The 524(g) provision of the Bankruptcy Code is a codification of a process used by a federal bankruptcy court to resolve the Johns Manville asbestos bankruptcy case. According to Warren’s 2002 legal declaration, some members of Congress “hoped that the [NBRC] Commission would develop a more comprehensive approach to replace” 524(g) and that in its final 1997 report the commission did make further recommendations (which Congress ignored). In his book, Schweizer characterizes 524(g) as legislation “pushed by Warren” and claims it was a way for corporations to “avoid liability.”

But according to Baird, describing what Warren did on 524(g) issues as pushing corporate interests is a conclusion that someone who “doesn’t understand the law” would reach, as in Baird’s view, 524(g) is not an anti-consumer law. Baird added that “nothing that Warren was doing was contrary to the interests of tort victims” in that litigation area and that she was “involved in coming up with a sensible mechanism” to resolve certain legal disputes.

Overall, Baird said that Schweizer’s characterizations of Warren’s work with Congress on bankruptcy laws and the conclusions that he drew from them show a “fundamental misunderstanding of what bankruptcy is about.” 
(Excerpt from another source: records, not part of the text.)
-- ==== Sys2Proof/Decode.lean ====
section
/-!
DEFINITION. The decoder and the encoder of request words (R37, R39, R40, R49, R51).
Every 34-bit word decodes (R48). What is no 34-bit word is rejected by name (R49).
-/
namespace Sys2Proof

/-- The operation select code (R39): `op[0]` is the direction (0 single to half), `op[1]` the variant (0 precise). -/
def Operation.code : Operation → BitVec 2
  | .toHalf => 0b00#2
  | .toSingle => 0b01#2
  | .toHalfFast => 0b10#2
  | .toSingleFast => 0b11#2

/-- The operation an `op` value selects (R39); all four values select one. -/
def Operation.ofCode (op : BitVec 2) : Operation :=
  match op[1], op[0] with
  | false, false => .toHalf
  | false, true => .toSingle
  | true, false => .toHalfFast
  | true, true => .toSingleFast

/-- The request word of an `op` and an `a` (R37): `w = {op, a}`. -/
def requestWord (op : BitVec 2) (a : Word) : RequestWord := op ++ a

/-- `op = w[33:32]` (R37). -/
def opField (w : RequestWord) : BitVec 2 := w.extractLsb' 32 2

/-- `a = w[31:0]` (R37). -/
def aField (w : RequestWord) : Word := w.extractLsb' 0 32

/-- The request a word stands for (R51): total, since no encoding is reserved (R48). -/
def decode (w : RequestWord) : Instr :=
  match Operation.ofCode (opField w) with
  | .toHalf => .toHalf (aField w)
  | .toSingle => .toSingle ((aField w).extractLsb' 0 16)
  | .toHalfFast => .toHalfFast (aField w)
  | .toSingleFast => .toSingleFast ((aField w).extractLsb' 0 16)

/-- Why a number is no request. -/
inductive DecodeError where
  /-- It has a bit above bit 33: every request is the 34-bit word of R37 (R49). -/
  | notARequestWord
  deriving DecidableEq, Repr

/-- Decoding of any number: a 34-bit word decodes, anything longer is rejected by name (R49, log 8). -/
def decodeNat (w : Nat) : Except DecodeError Instr :=
  if w < 2 ^ 34 then .ok (decode (BitVec.ofNat 34 w)) else .error .notARequestWord

/-- The instruction read from a table word `w` of `nbits` bits, numbered as spec/opcode_table.json numbers them (bit 0
least significant); every bit at or above `nbits` is 0 (log 8). -/
def decodeTableWord (nbits w : Nat) : Option Instr :=
  match decodeNat (w % 2 ^ nbits) with
  | .ok i => some i
  | .error _ => none

/-- `a` of a request (R40): a single operand fills it, a half operand stands in `a[15:0]`; the ignored `a[31:16]` is
written 0 (log 8). -/
def Instr.operandWord : Instr → Word
  | .toHalf sgl => sgl
  | .toSingle h => 0#16 ++ h
  | .toHalfFast sgl => sgl
  | .toSingleFast h => 0#16 ++ h

/-- The request word of an instruction (R37, R39, R40). -/
def encode (i : Instr) : RequestWord := requestWord i.operation.code i.operandWord

/-- `mask` of every row of spec/opcode_table.json (R51). -/
def tableMask : RequestWord := 0x300000000#34

/-- `match` of an operation's row of spec/opcode_table.json (R51). -/
def Operation.tableMatch : Operation → RequestWord
  | .toHalf => 0x000000000#34
  | .toSingle => 0x100000000#34
  | .toHalfFast => 0x200000000#34
  | .toSingleFast => 0x300000000#34

end Sys2Proof
end

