-- ==== Sys2Proof/Laws/State.lean ====
section
/-!
SUPPORT. One lemma per field per update of the state, and the outcomes of the answering operations.
-/
namespace Sys2Proof.Machine

@[simp] theorem State.driveInputs_op (s : State) (op : Port 2) (a : Port 32) : (s.driveInputs op a).op = op := rfl
@[simp] theorem State.driveInputs_a (s : State) (op : Port 2) (a : Port 32) : (s.driveInputs op a).a = a := rfl
@[simp] theorem State.driveInputs_y (s : State) (op : Port 2) (a : Port 32) : (s.driveInputs op a).y = none := rfl
@[simp] theorem State.driveInputs_config (s : State) (op : Port 2) (a : Port 32) :
    (s.driveInputs op a).config = s.config := rfl
@[simp] theorem State.driveInputs_draws (s : State) (op : Port 2) (a : Port 32) :
    (s.driveInputs op a).draws = s.draws := rfl

@[simp] theorem State.present_op (s : State) (w : RequestWord) : (s.present w).op = Port.drive (opField w) := rfl
@[simp] theorem State.present_a (s : State) (w : RequestWord) : (s.present w).a = Port.drive (aField w) := rfl
@[simp] theorem State.present_y (s : State) (w : RequestWord) : (s.present w).y = none := rfl
@[simp] theorem State.present_config (s : State) (w : RequestWord) : (s.present w).config = s.config := rfl
@[simp] theorem State.present_draws (s : State) (w : RequestWord) : (s.present w).draws = s.draws := rfl

@[simp] theorem State.driveY_op (s : State) (v : Word) : (s.driveY v).op = s.op := rfl
@[simp] theorem State.driveY_a (s : State) (v : Word) : (s.driveY v).a = s.a := rfl
@[simp] theorem State.driveY_y (s : State) (v : Word) : (s.driveY v).y = some v := rfl
@[simp] theorem State.driveY_config (s : State) (v : Word) : (s.driveY v).config = s.config := rfl
@[simp] theorem State.driveY_draws (s : State) (v : Word) : (s.driveY v).draws = s.draws := rfl

@[simp] theorem State.countDraw_op (s : State) : s.countDraw.op = s.op := rfl
@[simp] theorem State.countDraw_a (s : State) : s.countDraw.a = s.a := rfl
@[simp] theorem State.countDraw_y (s : State) : s.countDraw.y = s.y := rfl
@[simp] theorem State.countDraw_config (s : State) : s.countDraw.config = s.config := rfl
@[simp] theorem State.countDraw_draws (s : State) : s.countDraw.draws = s.draws + 1 := rfl

/-- A sample succeeds exactly where `y` has settled, with its value (R105). -/
theorem sampleY_eq_next_iff (s : State) (v : Word) : sampleY s = .next v ↔ s.y = some v := by
  cases h : s.y <;> simp [sampleY, h]

/-- A sample is refused exactly where `y` has not settled (R105). -/
theorem sampleY_eq_refused_iff (s : State) : sampleY s = .refused .unsettledOutput ↔ s.y = none := by
  cases h : s.y <;> simp [sampleY, h]

@[simp] theorem sampleY_driveY (s : State) (v : Word) : sampleY (s.driveY v) = .next v := rfl

/-- Everything `answerHalf` can do. -/
theorem answerHalf_eq_next_iff (r16 : Half) (s t : State) :
    answerHalf r16 s = .next t ↔ t = s.driveY (halfResult r16) := by
  simp [answerHalf, eq_comm]

/-- Everything `answerSingle` can do. -/
theorem answerSingle_eq_next_iff (r32 : Single) (s t : State) :
    answerSingle r32 s = .next t ↔ t = s.driveY (singleResult r32) := by
  simp [answerSingle, eq_comm]

end Sys2Proof.Machine
end

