-- ==== Sys2Proof/Tests/Slice0.lean ====
section
/-!
SUPPORT. The model's own tests. Expected results are the spec's: the W, H, S, F, G vectors and the program listings of
spec/95_test_vectors.md (its rows are named), the match column of spec/opcode_table.json, and for each statement a witness
that its hypotheses can be met, at the ends of their ranges.
-/
namespace Sys2Proof.Tests

open Sys2Proof.Machine

/-- What a requester samples after a step. -/
def settledY : Host.Outcome State Fault Refusal → Option Word
  | .next t => t.y
  | .fault _ => none
  | .refused _ => none

/-- How many draws have been taken after a step. -/
def drawsAfter : Host.Outcome State Fault Refusal → Option Nat
  | .next t => some t.draws
  | .fault _ => none
  | .refused _ => none

/-- Was the request refused? -/
def isRefused : Host.Outcome State Fault Refusal → Bool
  | .next _ => false
  | .fault _ => false
  | .refused r => r == .undefinedInputLevel

/-- The state after reset of a block built with the given `NAN_PRESERVE`. -/
def built (nanPreserve : Bool) : State := { State.reset with config := { nanPreserve := nanPreserve } }

/-! ## Well-formedness: R50 on request lines; every instruction is well formed (R48) -/

theorem test_wellFormed_accepts : linesWellFormed 0
    [⟨.toHalf, .hex8 0x3F800000#32⟩, ⟨.toSingle, .result 0⟩, ⟨.toSingleFast, .hex4 0xDEAD#16 0x3C00#16⟩,
     ⟨.toHalfFast, .result 2⟩] = true := by decide
theorem test_wellFormed_refuses_hex8_for_half_input :
    (Line.mk .toSingle (.hex8 0x3F800000#32)).wellFormed 0 = false := by decide
theorem test_wellFormed_refuses_hex4_for_single_input :
    (Line.mk .toHalfFast (.hex4 0#16 0x3C00#16)).wellFormed 0 = false := by decide
theorem test_wellFormed_refuses_later_result : (Line.mk .toSingle (.result 1)).wellFormed 1 = false := by decide
theorem test_linesWellFormed_refuses_own_result : linesWellFormed 0 [⟨.toSingle, .result 0⟩] = false := by decide

/-! ## Decoding: words written out from R37 and R39 (P1, P2, P4, S18) -/

theorem test_decode_toHalf : decode 0x0C0200000#34 = .toHalf 0xC0200000#32 := by decide
theorem test_decode_toSingle : decode 0x10000C100#34 = .toSingle 0xC100#16 := by decide
theorem test_decode_toSingle_ignores_upper : decode 0x1DEAD3C00#34 = .toSingle 0x3C00#16 := by decide
theorem test_decode_toHalfFast : decode 0x23F802000#34 = .toHalfFast 0x3F802000#32 := by decide
theorem test_decode_toSingleFast : decode 0x300003C01#34 = .toSingleFast 0x3C01#16 := by decide
theorem test_decode_all_ones : decode 0x3FFFFFFFF#34 = .toSingleFast 0xFFFF#16 := by decide
theorem test_encode : encode (.toHalfFast 0x3F802000#32) = 0x23F802000#34 ∧
    encode (.toSingle 0xC100#16) = 0x10000C100#34 := by decide
theorem test_decodeNat_rejects_longer_words :
    decodeNat 0x400000000 = .error .notARequestWord ∧ decodeNat 0x3FFFFFFFF = .ok (.toSingleFast 0xFFFF#16) := by
  constructor <;> rfl
theorem test_decodeTableWord : decodeTableWord 40 0x100003C00 = some (.toSingle 0x3C00#16) ∧
    decodeTableWord 40 0x1000000000 = none ∧ decodeTableWord 34 0x2C0200000 = some (.toHalfFast 0xC0200000#32) := by
  decide

/-! ## The datapath units: the rows of 95_test_vectors.md section 2.1 -/

theorem test_zero_units :
    [0x00000000#32, 0x80000000#32, 0x00000001#32, 0x7F800000#32, 0xFFC00000#32].map isZeroS
      = [true, true, false, false, false] ∧
    [0x0000#16, 0x8000#16, 0x0001#16, 0x7C00#16].map isZeroH = [true, true, false, false] ∧
    zeroH 1#1 = 0x8000#16 ∧ zeroS 1#1 = 0x80000000#32 := by decide
theorem test_rebias_units :
    [0#8, 1#8, 112#8, 113#8, 127#8, 142#8, 143#8, 144#8, 226#8, 254#8, 255#8].map rebiasS2H
      = [0#5, 0#5, 0#5, 1#5, 15#5, 30#5, 31#5, 31#5, 31#5, 31#5, 31#5] ∧
    [0#5, 1#5, 15#5, 16#5, 30#5, 31#5].map rebiasH2S = [112#8, 113#8, 127#8, 128#8, 142#8, 143#8] := by decide
theorem test_mantissa_units :
    [0x49F2CA#23, 0x001FFF#23, 0x002000#23, 0x7FFFFF#23].map truncM = [0x24F#10, 0x000#10, 0x001#10, 0x3FF#10] ∧
    [0x000#10, 0x001#10, 0x100#10, 0x3FF#10].map extendM = [0x000000#23, 0x002000#23, 0x200000#23, 0x7FE000#23] ∧
    nanFixM false 0x000001#23 0x000#10 = 0x000#10 ∧ nanFixM true 0x000001#23 0x000#10 = 0x001#10 ∧
    nanFixM true 0x000000#23 0x000#10 = 0x000#10 ∧ nanFixM true 0x400000#23 0x200#10 = 0x200#10 := by decide
theorem test_classes :
    [0x80000000#32, 0x00000001#32, 0x00800000#32, 0x7F7FFFFF#32, 0xFF800000#32, 0x7F800001#32].map classS
      = [.zero, .denormal, .normal, .normal, .infinity, .nan] ∧
    [0x8000#16, 0x03FF#16, 0x0400#16, 0x7BFF#16, 0xFC00#16, 0x7C01#16].map classH
      = [.zero, .denormal, .normal, .normal, .infinity, .nan] := by decide

/-! ## ToHalf: rows H1 to H31, both builds; one step of W3 -/

theorem test_toHalf_vectors :
    [0x00000000#32, 0x80000000#32, 0x00000001#32, 0x80001FFF#32, 0x00002000#32, 0x00400000#32, 0x007FFFFF#32,
     0x00800000#32, 0x387FFFFF#32, 0x38000000#32, 0x38800000#32, 0x3F800000#32, 0xBF800000#32, 0xC0200000#32,
     0x3F802000#32, 0x3F801FFF#32, 0x3DCCCCCD#32, 0x477FE000#32, 0x477FFFFF#32, 0x47800000#32, 0x47802000#32,
     0x7149F2CA#32, 0xF149F2CA#32, 0x7F7FFFFF#32, 0x7F800000#32, 0xFF800000#32, 0x7FC00000#32, 0x7F800001#32,
     0xFF801FFF#32, 0x7F802000#32, 0xFFFFFFFF#32].map (fun a => (toHalf false a, toHalf true a))
    = [(0x0000#16, 0x0000#16), (0x8000#16, 0x8000#16), (0x0000#16, 0x0000#16), (0x8000#16, 0x8000#16),
       (0x0001#16, 0x0001#16), (0x0200#16, 0x0200#16), (0x03FF#16, 0x03FF#16), (0x0000#16, 0x0000#16),
       (0x03FF#16, 0x03FF#16), (0x0000#16, 0x0000#16), (0x0400#16, 0x0400#16), (0x3C00#16, 0x3C00#16),
       (0xBC00#16, 0xBC00#16), (0xC100#16, 0xC100#16), (0x3C01#16, 0x3C01#16), (0x3C00#16, 0x3C00#16),
       (0x2E66#16, 0x2E66#16), (0x7BFF#16, 0x7BFF#16), (0x7BFF#16, 0x7BFF#16), (0x7C00#16, 0x7C00#16),
       (0x7C01#16, 0x7C01#16), (0x7E4F#16, 0x7E4F#16), (0xFE4F#16, 0xFE4F#16), (0x7FFF#16, 0x7FFF#16),
       (0x7C00#16, 0x7C00#16), (0xFC00#16, 0xFC00#16), (0x7E00#16, 0x7E00#16), (0x7C00#16, 0x7C01#16),
       (0xFC00#16, 0xFC01#16), (0x7C01#16, 0x7C01#16), (0xFFFF#16, 0xFFFF#16)] := by decide
theorem test_step_toHalf : settledY (step (State.reset.withFetchWord 40 0x0C0200000)) = some 0x0000C100#32 ∧
    settledY (step ((built false).present 0x07F800001#34)) = some 0x00007C00#32 ∧
    settledY (step ((built true).present 0x07F800001#34)) = some 0x00007C01#32 := by decide

/-! ## ToSingle: rows S1 to S17; one step of S18 and S19 (upper bits ignored) -/

theorem test_toSingle_vectors :
    [0x0000#16, 0x8000#16, 0x0001#16, 0x83FF#16, 0x0200#16, 0x0400#16, 0x3C00#16, 0xBC00#16, 0xC100#16, 0x3C01#16,
     0x7BFF#16, 0xFBFF#16, 0x7C00#16, 0xFC00#16, 0x7C01#16, 0x7E00#16, 0xFFFF#16].map toSingle
    = [0x00000000#32, 0x80000000#32, 0x00002000#32, 0x807FE000#32, 0x00400000#32, 0x38800000#32, 0x3F800000#32,
       0xBF800000#32, 0xC0200000#32, 0x3F802000#32, 0x477FE000#32, 0xC77FE000#32, 0x7F800000#32, 0xFF800000#32,
       0x7F802000#32, 0x7FC00000#32, 0xFFFFE000#32] := by decide
theorem test_step_toSingle : settledY (step (State.reset.withFetchWord 40 0x1DEAD3C00)) = some 0x3F800000#32 ∧
    settledY (step (State.reset.present 0x1FFFF8000#34)) = some 0x80000000#32 := by decide

/-! ## The fast operations: rows F1 to F6 and G1 to G6 in contract, F7 to F9 and G7 to G11 out of contract -/

theorem test_step_toHalfFast :
    [0x200000000#34, 0x280000000#34, 0x23F800000#34, 0x2C0200000#34, 0x27149F2CA#34, 0x200800001#34].map
      (fun w => settledY (step (State.reset.present w)))
    = [some 0x00000000#32, some 0x00008000#32, some 0x00003C00#32, some 0x0000C100#32, some 0x00007E4F#32,
       some 0x00000000#32] := by decide
theorem test_step_toHalfFast_draws :
    [0x23F800000#34, 0x200400000#34, 0x27F800000#34, 0x27FC00000#34].map
      (fun w => drawsAfter (step (State.reset.present w))) = [some 0, some 1, some 1, some 1] := by decide
theorem test_step_toSingleFast :
    [0x300000000#34, 0x300008000#34, 0x300003C00#34, 0x30000C100#34, 0x300007BFF#34, 0x300000400#34].map
      (fun w => settledY (step (State.reset.present w)))
    = [some 0x00000000#32, some 0x80000000#32, some 0x3F800000#32, some 0xC0200000#32, some 0x477FE000#32,
       some 0x38800000#32] := by decide
theorem test_step_toSingleFast_draws :
    [0x300003C00#34, 0x300000001#34, 0x3000083FF#34, 0x300007C00#34, 0x30000FC00#34, 0x300007E00#34].map
      (fun w => drawsAfter (step (State.reset.present w)))
    = [some 0, some 1, some 1, some 1, some 1, some 1] := by decide
theorem test_recommended_datapaths :
    [0x00400000#32, 0x7F800000#32, 0x7FC00000#32].map recommendedToHalfFast = [0x0200#16, 0x7C00#16, 0x7E00#16] ∧
    [0x0001#16, 0x83FF#16, 0x7C00#16, 0xFC00#16, 0x7E00#16].map recommendedToSingleFast
      = [0x38002000#32, 0xB87FE000#32, 0x47800000#32, 0xC7800000#32, 0x47C00000#32] := by decide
Schweizer has been touting his smear of Warren across conservative news outlets, appearing on Fox News shows Special Report and Fox & Friends and on Fox News contributor Mark Levin’s radio show and claiming that Warren helped rewrite bankruptcy laws — sometimes while also falsely saying that she did so to benefit corporate interests.

More reputable outlets would be wise to give Schewizer’s false claims attention only when they’re debunking them.